CHIETI. L’ultimo bilancio dell’associazione Ciapi approvato dall’assemblea dei soci è quello del 2012: chiudeva con un perdita da 5.239.072 euro. La chiusura in perdita degli esercizi finanziari è continuata fino a oggi. Stessa situazione per la Fondazione Ciapi, la cui passività nel 2018 ammontava a 6.766.366 euro. Debiti su debiti che hanno convinto la Regione a decidere di cancellare il Ciapi, Centro internazionale addestramento professionale industria, nato a Chieti Scalo il 27 giugno 1968. Cinquantuno anni di storia con cui la nuova giunta regionale di Marco Marsilio non vuole più avere a che fare. E così ha deciso di portare avanti il progetto di «estinzione della Fondazione Ciapi» (nata il 5 gennaio 2001 a sostegno del centro di formazione) e di dare «parere positivo allo scioglimento dell’associazione Ciapi». La chiusura del Ciapi, però, prende le mosse già nella precedente amministrazione regionale di Luciano D’Alfonso, quando nel 2018, la giunta revoca l’accreditamento al centro di formazione e, a fine 2018, gli nega la personalità giuridica. Senza né l’uno né l’altra il Ciapi è ridotto a zero, perché non può più erogare corsi di formazione. Nella seduta di giunta regionale di lunedì scorso spunta così la delibera per l’estinzione della Fondazione e lo scioglimento dell’associazione. È una delibera “fuori sacco”, vale a dire a non prevista all’ordine del giorno e viene discussa in assenza di Mauro Febbo, l’assessore di riferimento del territorio che si è sempre battuto negli scorsi anni per evitare la chiusura del Ciapi. La coincidenza a qualcuno è sembrata un vero e proprio blitz, per assicurarsi in maniera indolore la fine di un centro ormai ridotto alla completa inattività. Febbo, però, preferisce parlare di uno «sgarbo istituzionale», pensando già a come tentare di salvare il salvabile. Compreso i 13 dipendenti superstiti, da tre anni e mezzo senza stipendio.

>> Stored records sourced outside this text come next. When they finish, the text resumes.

theorem clearMarkers_ok (c : Chan) (h : ChanOk c) : ChanOk (clearMarkers c) := by
  simp only [ChanOk, clearMarkers, fifoCount_drop] at h ⊢
  exact h

/-- A change of the snapshot and of one channel together. -/
theorem Fits.set_snap {fp : Nat} {s00 s : State} (hb : within 192 fp = true) (h : Fits fp s00 s) (o : Option Snap) (n : Nat) (f : Chan → Chan)
    (hf : ∀ c, ChanOk c → ChanOk (f c))
    (hn : StampBalance s → SnapBalance s → ∀ m c, (upd s.chan.chans n f)[m]? = some c → SnapAt o m c) :
    Fits fp s00 (({ s with link := { s.link with snap := o } } : State).setChan n f) where
  pending := h.pending
  link := fun k => absurd (within_bit (i := 6) (within_trans (by decide) hb)) (by simp [k])
  chan := fun k => absurd (within_bit (i := 7) (within_trans (by decide) hb)) (by simp [k])
  now := h.now
  od := h.od
  dr := h.dr
  out := h.out
  free := h.free
  faultIn := h.faultIn
  tcs := h.tcs
  cups := h.cups
  dp := h.dp
  ctxs := h.ctxs
  ptp := h.ptp
  ap := h.ap
  sched := h.sched
  engDown := h.engDown
  eng := h.eng
  fab := h.fab
  cal := h.cal
  nv := h.nv
  col := h.col
  can := h.can
  host := h.host
  boot := h.boot
  resetReq := h.resetReq
  dict := h.dict
  array := h.array
  shape := fun k => { h.shape k with chans := (length_upd _ _ _).trans (h.shape k).chans }
  links := h.links
  stamps := fun k c hc => by
    rcases mem_upd hc with hc | ⟨y, hy, rfl⟩
    · exact h.stamps k c hc
    · exact hf y (h.stamps k y hy)
  snap := fun k m => hn (h.stamps k) (h.snap k m)
  writes := h.writes

theorem snapAt_held {o : Option Snap} {n m : Nat} {c : Chan} (hm : n ≠ m) (h : SnapAt o m c) :
    SnapAt (o.map fun p => if p.chan = n then { p with held := p.held + 1 } else p) m c := by
  cases o with
  | none => exact h
  | some p =>
    simp only [Option.map_some, SnapAt] at h ⊢
    by_cases hp : p.chan = n
    · simp only [hp, if_true, hm, if_false] at h ⊢
      exact h
    · simp only [hp, if_false]
      exact h

theorem noMarker_cons {x : Stamp} {r : List FifoItem} : noMarker (.stamp x :: r) = noMarker r := by simp [noMarker]

theorem snapAt_pop {o : Option Snap} {n : Nat} {c d : Chan} {x : Stamp} {r : List FifoItem} (e : c.fifo = .stamp x :: r)
    (hd : d.fifo = r) (hs : d.delivered + d.dropHub = c.delivered + c.dropHub + 1) (h : SnapAt o n c) :
    SnapAt (o.map fun p => if p.chan = n then { p with held := p.held + 1 } else p) n d := by
  cases o with
  | none =>
    simp only [Option.map_none, SnapAt, e, hd, noMarker_cons] at h ⊢
    exact h
  | some p =>
    simp only [Option.map_some, SnapAt] at h ⊢
    by_cases hp : p.chan = n
    · simp only [hp, if_true] at h ⊢
      unfold SnapOk at h ⊢
      cases hsl : p.slice with
      | none =>
        simp only [hsl, e, hd, noMarker_cons] at h ⊢
        exact ⟨h.1, by have := h.2; omega⟩
      | some v =>
        simp only [hsl] at h ⊢
        obtain ⟨pre, post, hf, h1, h2, h3⟩ := h
        rw [e] at hf
        cases pre with
        | nil => simp at hf
        | cons a pre =>
          simp only [List.cons_append, List.cons.injEq] at hf
          refine ⟨pre, post, hd.trans hf.2, ?_, h2, ?_⟩
          · rw [← hf.1] at h1
            rwa [noMarker_cons] at h1
          · simp only [List.length_cons] at h3
            omega
    · simp only [hp, if_false] at h ⊢
      rw [e, noMarker_cons] at h
      rw [hd]
      exact h
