theorem holdPrepare_fits {fp : Nat} {s00 s : State} (hb : within 1026 fp = true) (h : Fits fp s00 s) (k : Nat) :
    Fits fp s00 (holdPrepare s k) := by
  unfold holdPrepare
  repeat' first
    | with_reducible assumption
    | with_reducible refine holdPublish_fits (within_trans (by decide) hb) ?_ _
    | with_reducible refine State.setCarafe_fits (within_trans (by decide) hb) ?_ _ _
    | with_reducible refine Fits.ite _ ?_ ?_
    | split
    | extract_lets
    | (dsimp +zetaDelta only)

theorem holdPrepArrive_fits {fp : Nat} {s00 s : State} (hb : within 1126 fp = true) (h : Fits fp s00 s) (k : Nat) :
    Fits fp s00 (holdPrepArrive s k) := by
  unfold holdPrepArrive
  repeat' first
    | with_reducible assumption
    | with_reducible refine State.setCarafe_fits (within_trans (by decide) hb) ?_ _ _
    | with_reducible refine carried_fits (within_trans (by decide) hb) ?_ _ _ _ _ (fun _ _ => ?_)
    | with_reducible refine Fits.ite _ ?_ ?_
    | split
    | extract_lets
    | (dsimp +zetaDelta only)

theorem holdCorrect_fits {fp : Nat} {s00 s : State} (hb : within 1126 fp = true) (h : Fits fp s00 s) (k : Nat) :
    Fits fp s00 (holdCorrect s k) := by
  unfold holdCorrect
  repeat' first
    | with_reducible assumption
    | with_reducible refine holdPublish_fits (within_trans (by decide) hb) ?_ _
    | with_reducible refine State.setCarafe_fits (within_trans (by decide) hb) ?_ _ _
    | with_reducible refine carried_fits (within_trans (by decide) hb) ?_ _ _ _ _ (fun _ _ => ?_)
    | with_reducible refine Fits.ite _ ?_ ?_
    | split
    | extract_lets
    | (dsimp +zetaDelta only)

theorem holdAlarm_fits {fp : Nat} {s00 s : State} (hb : within 1058 fp = true) (h : Fits fp s00 s) (k : Nat) :
    Fits fp s00 (holdAlarm s k) := by
  unfold holdAlarm
  repeat' first
    | with_reducible assumption
    | with_reducible refine State.setCarafe_fits (within_trans (by decide) hb) ?_ _ _
    | with_reducible refine State.raise_fits (within_trans (by decide) hb) ?_ _ _ _ _
    | with_reducible refine State.hist_fits (within_trans (by decide) hb) ?_ _ _
    | with_reducible refine Fits.ite _ ?_ ?_
    | split
    | extract_lets
    | (dsimp +zetaDelta only)

theorem fitStartNext_fits {fp : Nat} {s00 s : State} (hb : within 1026 fp = true) (h : Fits fp s00 s)  :
    Fits fp s00 (fitStartNext s) := by
  unfold fitStartNext
  repeat' first
    | with_reducible assumption
    | with_reducible refine State.setCarafe_fits (within_trans (by decide) hb) ?_ _ _
    | with_reducible refine progStart_fits (within_trans (by decide) hb) ?_ _ _ _
    | with_reducible refine State.setDp_fits (within_trans (by decide) hb) ?_ _ (fun _ => ⟨by first | rfl | simp only [length_upd, List.length_set, List.length_map], by first | rfl | simp only [length_upd, List.length_set, List.length_map]⟩)
    | with_reducible refine Fits.ite _ ?_ ?_
    | split
    | extract_lets
    | (dsimp +zetaDelta only)

theorem fitRequest_fits {fp : Nat} {s00 s : State} (hb : within 1026 fp = true) (h : Fits fp s00 s) (k : Nat) :
    Fits fp s00 (fitRequest s k) := by
  unfold fitRequest
  repeat' first
    | with_reducible assumption
    | with_reducible refine fitStartNext_fits hb ?_
    | with_reducible refine State.setCarafe_fits (within_trans (by decide) hb) ?_ _ _
    | with_reducible refine Fits.ite _ ?_ ?_
    | split
    | extract_lets
    | (dsimp +zetaDelta only)

theorem fitPublish_fits {fp : Nat} {s00 s : State} (hb : within 1026 fp = true) (h : Fits fp s00 s) (k : Nat) (a : Int) (c1 : Int) (c2 : Int) (t0 : Int) (rms : Nat) (slots : Nat) (temp : Bool) (kept : Bool) :
    Fits fp s00 (fitPublish s k a c1 c2 t0 rms slots temp kept) := by
  unfold fitPublish
  repeat' first
    | with_reducible assumption
    | with_reducible refine State.setCarafe_fits (within_trans (by decide) hb) ?_ _ _
    | with_reducible refine progEnd_fits (within_trans (by decide) hb) ?_ _ _ _
    | with_reducible refine State.hist_fits (within_trans (by decide) hb) ?_ _ _
    | with_reducible refine State.putI_fits (within_trans (by decide) hb) ?_ _ _ _
    | with_reducible refine State.put_fits (within_trans (by decide) hb) ?_ _ _
    | with_reducible refine Fits.many ?_ _ _ (fun _ _ _ => ?_)
    | with_reducible refine Fits.when ?_ _ _ (fun _ _ => ?_)
    | with_reducible refine Fits.ite _ ?_ ?_
    | split
    | extract_lets
    | (dsimp +zetaDelta only)

theorem fitComplete_fits {fp : Nat} {s00 s : State} (hb : within 1074 fp = true) (h : Fits fp s00 s) (k : Nat) :
    Fits fp s00 (fitComplete s k) := by
  unfold fitComplete
  repeat' first
    | with_reducible assumption
    | with_reducible refine fitPublish_fits (within_trans (by decide) hb) ?_ _ _ _ _ _ _ _ _ _
    | with_reducible refine fitStartNext_fits (within_trans (by decide) hb) ?_
    | with_reducible refine progEnd_fits (within_trans (by decide) hb) ?_ _ _ _
    | with_reducible refine State.raise_fits (within_trans (by decide) hb) ?_ _ _ _ _
    | with_reducible refine State.freeNext_fits (within_trans (by decide) hb) ?_
    | with_reducible refine State.hist_fits (within_trans (by decide) hb) ?_ _ _
    | with_reducible refine Fits.foldl_snd _ (fun _ _ _ => ?_) _ ?_
    | with_reducible refine Fits.foldl _ (fun _ _ _ => ?_) _ ?_
    | with_reducible refine Fits.ite _ ?_ ?_
    | split
    | extract_lets
    | (dsimp +zetaDelta only)
    | with_reducible refine Fits.set_dp (within_trans (by decide) hb) ?_ _ (by simp only [length_upd, List.length_set, List.length_map, List.length_zipIdx, List.length_cons]) (by simp only [length_upd, List.length_set, List.length_map, List.length_zipIdx, List.length_cons])

theorem fitTimer_fits {fp : Nat} {s00 s : State} (hb : within 1026 fp = true) (h : Fits fp s00 s) (k : Nat) :
    Fits fp s00 (fitTimer s k) := by
  unfold fitTimer
  repeat' first
    | with_reducible assumption
    | with_reducible refine fitRequest_fits hb ?_ _
    | with_reducible refine Fits.ite _ ?_ ?_
    | split
    | extract_lets
    | (dsimp +zetaDelta only)

theorem carafeClear_fits {fp : Nat} {s00 s : State} (hb : within 1026 fp = true) (h : Fits fp s00 s) (k : Nat) :
    Fits fp s00 (carafeClear s k) := by
  unfold carafeClear
  repeat' first
    | with_reducible assumption
    | with_reducible refine carafeCounts_fits (within_trans (by decide) hb) ?_ _
    | with_reducible refine State.setCarafe_fits (within_trans (by decide) hb) ?_ _ _
    | with_reducible refine State.hist_fits (within_trans (by decide) hb) ?_ _ _
    | with_reducible refine Fits.ite _ ?_ ?_
    | split
    | extract_lets
    | (dsimp +zetaDelta only)

theorem modelClear_fits {fp : Nat} {s00 s : State} (hb : within 2 fp = true) (h : Fits fp s00 s) (k : Nat) :
    Fits fp s00 (modelClear s k) := by
  unfold modelClear
  repeat' first
    | with_reducible assumption
    | with_reducible refine State.put_fits hb ?_ _ _
    | with_reducible refine Fits.many ?_ _ _ (fun _ _ _ => ?_)
    | with_reducible refine Fits.ite _ ?_ ?_
    | split
    | extract_lets
    | (dsimp +zetaDelta only)

theorem holdCommand_fits {fp : Nat} {s00 s : State} (hb : within 1026 fp = true) (h : Fits fp s00 s) (k : Nat) (v : Nat) :
    Fits fp s00 (holdCommand s k v) := by
  unfold holdCommand
  repeat' first
    | with_reducible assumption
    | with_reducible refine modelClear_fits (within_trans (by decide) hb) ?_ _
    | with_reducible refine carafeClear_fits hb ?_ _
    | with_reducible refine fitRequest_fits hb ?_ _
    | with_reducible refine Fits.ite _ ?_ ?_
    | split
    | extract_lets
    | (dsimp +zetaDelta only)

theorem carafeBaseChange_fits {fp : Nat} {s00 s : State} (hb : within 1058 fp = true) (h : Fits fp s00 s) (mxo : Bool) :
    Fits fp s00 (carafeBaseChange s mxo) := by
  unfold carafeBaseChange
  repeat' first
    | with_reducible assumption
    | with_reducible refine carafeClear_fits (within_trans (by decide) hb) ?_ _
    | with_reducible refine State.setCarafe_fits (within_trans (by decide) hb) ?_ _ _
    | with_reducible refine State.raise_fits (within_trans (by decide) hb) ?_ _ _ _ _
    | with_reducible refine Fits.many ?_ _ _ (fun _ _ _ => ?_)
    | with_reducible refine Fits.ite _ ?_ ?_
    | split
    | extract_lets
    | (dsimp +zetaDelta only)
    | with_reducible refine Fits.set_dp (within_trans (by decide) hb) ?_ _ (by simp only [length_upd, List.length_set, List.length_map, List.length_zipIdx, List.length_cons]) (by simp only [length_upd, List.length_set, List.length_map, List.length_zipIdx, List.length_cons])

theorem hostTemp_fits {fp : Nat} {s00 s : State} (hb : within 1026 fp = true) (h : Fits fp s00 s) (k : Nat) (v : Nat) :
    Fits fp s00 (hostTemp s k v) := by
  unfold hostTemp
  repeat' first
    | with_reducible assumption
    | with_reducible refine tempSet_fits (within_trans (by decide) hb) ?_ _ _
    | with_reducible refine tempAccount_fits (within_trans (by decide) hb) ?_ _
    | with_reducible refine State.setCarafe_fits (within_trans (by decide) hb) ?_ _ _
    | with_reducible refine State.put_fits (within_trans (by decide) hb) ?_ _ _
    | with_reducible refine Fits.when ?_ _ _ (fun _ _ => ?_)
    | with_reducible refine Fits.ite _ ?_ ?_
    | split
    | extract_lets
    | (dsimp +zetaDelta only)

theorem staleCheck_fits {fp : Nat} {s00 s : State} (hb : within 1026 fp = true) (h : Fits fp s00 s) (k : Nat) :
    Fits fp s00 (staleCheck s k) := by
  unfold staleCheck
  repeat' first
    | with_reducible assumption
    | with_reducible refine State.setCarafe_fits (within_trans (by decide) hb) ?_ _ _
    | with_reducible refine State.hist_fits (within_trans (by decide) hb) ?_ _ _
    | with_reducible refine Fits.ite _ ?_ ?_
    | split
    | extract_lets
    | (dsimp +zetaDelta only)

theorem tempStale_fits {fp : Nat} {s00 s : State} (hb : within 1026 fp = true) (h : Fits fp s00 s) (k : Nat) :
    Fits fp s00 (tempStale s k) := by
  unfold tempStale
  repeat' first
    | with_reducible assumption
    | with_reducible refine staleCheck_fits hb ?_ _
    | with_reducible refine State.setCarafe_fits (within_trans (by decide) hb) ?_ _ _
    | with_reducible refine Fits.ite _ ?_ ?_
    | split
    | extract_lets
    | (dsimp +zetaDelta only)

theorem tempSource_fits {fp : Nat} {s00 s : State} (hb : within 1026 fp = true) (h : Fits fp s00 s) (k : Nat) (v : Nat) :
    Fits fp s00 (tempSource s k v) := by
  unfold tempSource
  repeat' first
    | with_reducible assumption
    | with_reducible refine staleCheck_fits hb ?_ _
    | with_reducible refine tempSet_fits (within_trans (by decide) hb) ?_ _ _
    | with_reducible refine tempAccount_fits (within_trans (by decide) hb) ?_ _
    | with_reducible refine State.setCarafe_fits (within_trans (by decide) hb) ?_ _ _
    | with_reducible refine State.put_fits (within_trans (by decide) hb) ?_ _ _
    | with_reducible refine Fits.ite _ ?_ ?_
    | split
    | extract_lets
    | (dsimp +zetaDelta only)

theorem carafeRestore_fits {fp : Nat} {s00 s : State} (hb : within 1026 fp = true) (h : Fits fp s00 s) (k : Nat) (v : Nat) :
    Fits fp s00 (carafeRestore s k v) := by
  unfold carafeRestore
  repeat' first
    | with_reducible assumption
    | with_reducible refine carafeCounts_fits (within_trans (by decide) hb) ?_ _
    | with_reducible refine State.setCarafe_fits (within_trans (by decide) hb) ?_ _ _
    | with_reducible refine Fits.ite _ ?_ ?_
    | split
    | extract_lets
    | (dsimp +zetaDelta only)

end Sys2Proof.Machine
end

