-- ==== Sys2Proof/Laws/FitsPtpFrames.lean ====
section
/-! SUPPORT. What each operation of Machine/PtpFrames.lean may touch, and the invariants that it keeps. -/

set_option linter.unusedSimpArgs false
set_option linter.unusedVariables false

namespace Sys2Proof.Machine

theorem cxCount_fits {fp : Nat} {s00 s : State} (hb : within 2 fp = true) (h : Fits fp s00 s) (c : Nat) (i : Nat) :
    Fits fp s00 (cxCount s c i) := by
  unfold cxCount
  repeat' first
    | with_reducible assumption
    | with_reducible refine State.putCtxRec_fits hb ?_ _ _ _ _
    | with_reducible refine Fits.ite _ ?_ ?_
    | split
    | extract_lets
    | (dsimp +zetaDelta only)

theorem vportSend_fits {fp : Nat} {s00 s : State} (hb : within 4096 fp = true) (h : Fits fp s00 s) (c : Nat) (event : Bool) (f : List Nat) :
    Fits fp s00 (vportSend s c event f) := by
  unfold vportSend
  repeat' first
    | with_reducible assumption
    | with_reducible refine Fits.ite _ ?_ ?_
    | split
    | extract_lets
    | (dsimp +zetaDelta only)
    | with_reducible refine Fits.set_ptp (within_trans (by decide) hb) ?_ _

theorem ptpSendTo_fits {fp : Nat} {s00 s : State} (hb : within 4122 fp = true) (h : Fits fp s00 s) (c : Nat) (type_ : Nat) (seq : Nat) (corr : Int) (twoStep : Bool) (body : List Nat) (peer : Option Nat) :
    Fits fp s00 (ptpSendTo s c type_ seq corr twoStep body peer) := by
  unfold ptpSendTo
  repeat' first
    | with_reducible assumption
    | with_reducible refine vportSend_fits (within_trans (by decide) hb) ?_ _ _ _
    | with_reducible refine cxCount_fits (within_trans (by decide) hb) ?_ _ _
    | with_reducible refine State.freeNext_fits (within_trans (by decide) hb) ?_
    | with_reducible refine State.send_fits (within_trans (by decide) hb) ?_ _
    | with_reducible refine State.hist_fits (within_trans (by decide) hb) ?_ _ _
    | with_reducible refine State.inc_fits (within_trans (by decide) hb) ?_ _ _ _
    | with_reducible refine Fits.ite _ ?_ ?_
    | split
    | extract_lets
    | (dsimp +zetaDelta only)

theorem ptpSend_fits {fp : Nat} {s00 s : State} (hb : within 4122 fp = true) (h : Fits fp s00 s) (c : Nat) (type_ : Nat) (seq : Nat) (corr : Int) (twoStep : Bool) (body : List Nat) :
    Fits fp s00 (ptpSend s c type_ seq corr twoStep body) := by
  unfold ptpSend
  repeat' first
    | with_reducible assumption
    | with_reducible refine ptpSendTo_fits hb ?_ _ _ _ _ _ _ _
    | with_reducible refine Fits.ite _ ?_ ?_
    | split
    | extract_lets
    | (dsimp +zetaDelta only)

theorem awaitStamp_fits {fp : Nat} {s00 s : State} (hb : within 2048 fp = true) (h : Fits fp s00 s) (s0 : State) (c : Nat) (type_ : Nat) (seq : Nat) (peer : Nat) (corr : Int) :
    Fits fp s00 (awaitStamp s s0 c type_ seq peer corr) := by
  unfold awaitStamp
  repeat' first
    | with_reducible assumption
    | with_reducible refine State.setCtx_fits hb ?_ _ _
    | with_reducible refine Fits.ite _ ?_ ?_
    | split
    | extract_lets
    | (dsimp +zetaDelta only)

end Sys2Proof.Machine
end

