theorem announceRx_fits {fp : Nat} {s00 s : State} (hb : within 2338 fp = true) (h : Fits fp s00 s) (c : Nat) (a : Announce) :
    Fits fp s00 (announceRx s c a) := by
  unfold announceRx
  repeat' first
    | with_reducible assumption
    | with_reducible refine ptpRx_fits (within_trans (by decide) hb) ?_ _ _ _ (fun _ _ => ?_)
    | with_reducible refine bmca_fits hb ?_ _
    | with_reducible refine State.setCtx_fits (within_trans (by decide) hb) ?_ _ _
    | with_reducible refine Fits.ite _ ?_ ?_
    | split
    | extract_lets
    | (dsimp +zetaDelta only)

theorem announceTimeout_fits {fp : Nat} {s00 s : State} (hb : within 2338 fp = true) (h : Fits fp s00 s) (c : Nat) :
    Fits fp s00 (announceTimeout s c) := by
  unfold announceTimeout
  repeat' first
    | with_reducible assumption
    | with_reducible refine ctxWake_fits (within_trans (by decide) hb) ?_ _
    | with_reducible refine bmca_fits hb ?_ _
    | with_reducible refine toMaster_fits hb ?_ _
    | with_reducible refine cxCount_fits (within_trans (by decide) hb) ?_ _ _
    | with_reducible refine State.setCtx_fits (within_trans (by decide) hb) ?_ _ _
    | with_reducible refine State.raise_fits (within_trans (by decide) hb) ?_ _ _ _ _
    | with_reducible refine State.hist_fits (within_trans (by decide) hb) ?_ _ _
    | with_reducible refine Fits.ite _ ?_ ?_
    | split
    | extract_lets
    | (dsimp +zetaDelta only)

theorem preMasterEnd_fits {fp : Nat} {s00 s : State} (hb : within 2338 fp = true) (h : Fits fp s00 s) (c : Nat) :
    Fits fp s00 (preMasterEnd s c) := by
  unfold preMasterEnd
  repeat' first
    | with_reducible assumption
    | with_reducible refine toPortState_fits hb ?_ _ _
    | with_reducible refine Fits.ite _ ?_ ?_
    | split
    | extract_lets
    | (dsimp +zetaDelta only)

theorem formOffset_fits {fp : Nat} {s00 s : State} (hb : within 19746 fp = true) (h : Fits fp s00 s) (c : Nat) :
    Fits fp s00 (formOffset s c) := by
  unfold formOffset
  repeat' first
    | with_reducible assumption
    | with_reducible refine ctxOffset_fits hb ?_ _ _ _ _
    | with_reducible refine State.putCtxRec_fits (within_trans (by decide) hb) ?_ _ _ _ _
    | with_reducible refine Fits.ite _ ?_ ?_
    | split
    | extract_lets
    | (dsimp +zetaDelta only)

theorem addDelay_fits {fp : Nat} {s00 s : State} (hb : within 2050 fp = true) (h : Fits fp s00 s) (c : Nat) (d : Int) :
    Fits fp s00 (addDelay s c d) := by
  unfold addDelay
  repeat' first
    | with_reducible assumption
    | with_reducible refine State.putCtxRec_fits (within_trans (by decide) hb) ?_ _ _ _ _
    | with_reducible refine State.setCtx_fits (within_trans (by decide) hb) ?_ _ _
    | with_reducible refine Fits.ite _ ?_ ?_
    | split
    | extract_lets
    | (dsimp +zetaDelta only)

theorem syncDone_fits {fp : Nat} {s00 s : State} (hb : within 19746 fp = true) (h : Fits fp s00 s) (c : Nat) (ms : Int) (t2 : Int) :
    Fits fp s00 (syncDone s c ms t2) := by
  unfold syncDone
  repeat' first
    | with_reducible assumption
    | with_reducible refine formOffset_fits hb ?_ _
    | with_reducible refine State.setCtx_fits (within_trans (by decide) hb) ?_ _ _
    | with_reducible refine Fits.ite _ ?_ ?_
    | split
    | extract_lets
    | (dsimp +zetaDelta only)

«È l’ennesimo scippo ai danni della città e del suo territorio», tuona il direttore del Ciapi, Paolo Cacciagrano, che punta il dito contro alcuni dirigenti della Regione: «Hanno sostenuto tesi non accettate dalla magistratura a cui si sono rivolti i dipendenti del Ciapi non pagati e ora temono per il futuro». Cacciagrano si riferisce, in particolare, ai due stanziamenti di 600mila euro approvati all’unanimità dal consiglio regionale ma mai materialmente erogati dai dirigenti dell’ente. Secondo il direttore i debiti con l’erario e i dipendenti ammontano a 3 milioni di euro. Debiti che potrebbero essere ancora ripianati. Cacciagrano propone due soluzioni: «Contrarre un mutuo, le cui rate andrebbero saldato con i due stanziamenti regionali da 600mila euro, e così pagare i dipendenti e transare con l’erario». Oppure: «Regionalizzare l’ente, passando i dipendenti alla Regione, così come aveva pensato l’ex assessore regionale alla formazione Marinella Sclocco, avviando un progetto poi bloccato dal fatto che la Regione si è trovata alle prese con il riassorbimento dei dipendenti delle Province». Ma il successore della Sclocco, il teramano Piero Fioretti, la vede diversamente.